Course schedule/Required learning
| Course schedule | Required learning | |
|---|---|---|
| Class 1 | Guidance, motion of masses, summary of mathematics used. | Explain position, velocity, and acceleration using vectors. |
| Class 2 | Newton’s three laws of motion (law of inertia, equation of motion, law of action and reaction). | Explain Newton’s three laws of motion and describe motion using the equations of motion. |
| Class 3 | Vibration motion (single vibration, single pendulum, coupled pendulum, damped harmonic oscillation, and driven harmonic oscillation). | Explain the motion of a spring under the force of viscous resistance. |
| Class 4 | Motion in two dimensions (parabolic motion), motion with resistance, circular motion, relationship between motion and potential. | Find the elevation angle of the projectile to throw the object the longest distance in the air resistance. |
| Class 5 | Angular momentum and torque (vector product). | Explain the concepts of angular momentum and torque, and express them using the vector product. |
| Class 6 | Kepler's three laws, planetary motion, mathematical treatment of ellipses. | Derive the Newton's law of universal gravitation from Kepler's laws. |
| Class 7 | Kepler's Law (continued), Relation between planetary positions and potentials. | Derive Kepler's law from the nature of the central force. |
Out-of-Class Study Time (Preparation and Review)
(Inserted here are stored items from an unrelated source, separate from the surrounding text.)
-- ==== Sys2Proof/Laws/KeepsSky.lean ====
section
/-!
SUPPORT. `Keeps` for every operation of beams, Fox, zooms, spindles, lanes, frames, the mesh, the pair.
-/

namespace Sys2Proof.Machine

/-! ## Beams -/

theorem State.loadShadow_keeps {s0 s : State} {x1 x2 x3} (h : Keeps s0 s) : Keeps s0 (State.loadShadow s x1 x2 x3) := by
  unfold State.loadShadow
  with_reducible repeat' first | assumption | simp only [Keeps.upd]

theorem State.weightBoundary_keeps {s0 s : State} {x1 x2 x3} (h : Keeps s0 s) : Keeps s0 (State.weightBoundary s x1 x2 x3) := by
  unfold State.weightBoundary
  with_reducible repeat' first | assumption | apply State.loadShadow_keeps | apply Keeps.ite | simp only [Keeps.upd]

theorem State.owe_keeps {s0 s : State} {x1} (h : Keeps s0 s) : Keeps s0 (State.owe s x1) := by
  unfold State.owe
  with_reducible repeat' first | assumption | simp only [Keeps.upd]

theorem State.writePage_keeps {s0 s : State} {x1 x2 x3 x4 x5 x6 x7} (h : Keeps s0 s) : Keeps s0 (State.writePage s x1 x2 x3 x4 x5 x6 x7).1 := by
  unfold State.writePage
  with_reducible repeat' first
    | assumption | apply State.noteRetry_keeps | apply State.storeWrite_keeps | apply Keeps.ite | apply Keeps.ite_fst | simp only [Keeps.upd] | split

theorem State.itemPages_keeps {s0 s : State} {x1 x2} (h : Keeps s0 s) : Keeps s0 (State.itemPages s x1 x2) := by
  unfold State.itemPages
  with_reducible repeat' first | assumption | apply State.itemSent_keeps | apply Keeps.ite

theorem State.beamPage_keeps {s0 s : State} {x1 x2 x3 x4 x5} (h : Keeps s0 s) : Keeps s0 (State.beamPage s x1 x2 x3 x4 x5) := by
  unfold State.beamPage
  with_reducible repeat' first
    | assumption | apply State.beamEvt_keeps | apply State.bump_keeps | apply State.itemPages_keeps | apply State.writePage_keeps | apply Keeps.ite

theorem execBeamPageHeader_keeps {s0 s : State} {x0} (h : Keeps s0 s) : KeepsOut s0 (execBeamPageHeader x0 s) := by
  unfold execBeamPageHeader
  with_reducible repeat' first
    | assumption | apply State.beamEvt_keeps | apply State.bump_keeps | apply State.itemPages_keeps | apply State.noteRetry_keeps
    | apply State.storeWrite_keeps | apply State.upTo_keeps | apply Keeps.ite | apply KeepsOut.ite | apply KeepsOut.next | simp only [Keeps.upd]
    | split

theorem State.writeHeld_keeps {s0 s : State} {x1} (h : Keeps s0 s) : Keeps s0 (State.writeHeld s x1) := by
  unfold State.writeHeld
  with_reducible repeat' first
    | assumption | apply State.beamPage_keeps | apply State.bump_keeps | apply State.foxEvt_keeps | apply State.writePage_keeps | apply Keeps.ite
    | simp only [Keeps.upd]

theorem State.retryHeld_keeps {s0 s : State} {x1} (h : Keeps s0 s) : Keeps s0 (State.retryHeld s x1) := by
  unfold State.retryHeld
  with_reducible repeat' first
    | assumption | intro _ _ _ | intro _ _ | apply State.writeHeld_keeps | apply Keeps.ite | apply Keeps.foldl | simp only [Keeps.upd]

theorem State.sendOwed_keeps {s0 s : State} {x1 x2} (h : Keeps s0 s) : Keeps s0 (State.sendOwed s x1 x2) := by
  unfold State.sendOwed
  with_reducible repeat' first
    | assumption | apply State.bump_keeps | apply State.foxEvt_keeps | apply State.nextItem_keeps | apply State.queueDest_keeps
    | apply State.retryHeld_keeps | apply State.writePage_keeps | apply Keeps.ite | simp only [Keeps.upd]

theorem execRetractionSend_keeps {s0 s : State} {x0 x1 x2} (h : Keeps s0 s) : KeepsOut s0 (execRetractionSend x0 x1 x2 s) := by
  unfold execRetractionSend
  with_reducible repeat' first | assumption | apply State.sendOwed_keeps | apply State.upTo_keeps | apply KeepsOut.next

theorem State.cutWindows_keeps {s0 s : State} {x1} (h : Keeps s0 s) : Keeps s0 (State.cutWindows s x1) := by
  unfold State.cutWindows
  with_reducible repeat' first | assumption | apply State.beamEvt_keeps | apply State.bump_keeps | apply Keeps.ite | simp only [Keeps.upd]

theorem State.cutAfter_keeps {s0 s : State} {x1 x2 x3 x4} (h : Keeps s0 s) : Keeps s0 (State.cutAfter s x1 x2 x3 x4) := by
  unfold State.cutAfter
  with_reducible repeat' first | assumption | apply State.cutWindows_keeps | apply Keeps.ite

theorem State.beamBlocks_keeps {s0 s : State} {x1 x2 x3 x4 x5} (h : Keeps s0 s) : Keeps s0 (State.beamBlocks s x1 x2 x3 x4 x5).2 := by
  unfold State.beamBlocks
  with_reducible repeat' first | assumption | apply State.cutAfter_keeps | apply Keeps.ite_snd | simp only [Keeps.upd]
To enhance effective learning, students are encouraged to spend approximately 100 minutes preparing for class and another 100 minutes reviewing class content afterwards (including assignments) for each class.
They should do so by referring to textbooks and other course material.
Textbook(s)
"Classical Mechanics" Yuji Fukushima, Tadao Sugiyama, Kohdan-sha
Reference books, course materials, etc.
The lecture note handout will be prepared, and the PDF will be uploaded to T2SCHOLA.
References:
"Classical mechanics of the material point" Makoto Oka, Kyoritsu-shuppan
"The Feynman Lectures on Physics", Feynman, Leighton, Sands, Iwanami-shuppanb
Assessment criteria and methods
Learning achievement is evaluated by a final exam.
Related courses
- LAS.P105 : Exercises in Physics I
Prerequisites (i.e., required knowledge, skills, courses, etc.)
No prerequisites.